Exercise:
The expected output is every entry, copied exactly.

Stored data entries

-- ==== Sys2Proof/Machine/Core.lean ====
section
/-! DEFINITION. The machine as the host takes it. -/

def Sys2Proof.core : Host.Core :=
  { State := Sys2Proof.Machine.State, Fault := Sys2Proof.Machine.Fault, Refusal := Sys2Proof.Machine.Refusal,
    step := Sys2Proof.Machine.step, reset := Sys2Proof.Machine.State.reset }
end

Result:
-- ==== Sys2Proof/Machine/Core.lean ====
section
/-! DEFINITION. The machine as the host takes it. -/

def Sys2Proof.core : Host.Core :=
  { State := Sys2Proof.Machine.State, Fault := Sys2Proof.Machine.Fault, Refusal := Sys2Proof.Machine.Refusal,
    step := Sys2Proof.Machine.step, reset := Sys2Proof.Machine.State.reset }
end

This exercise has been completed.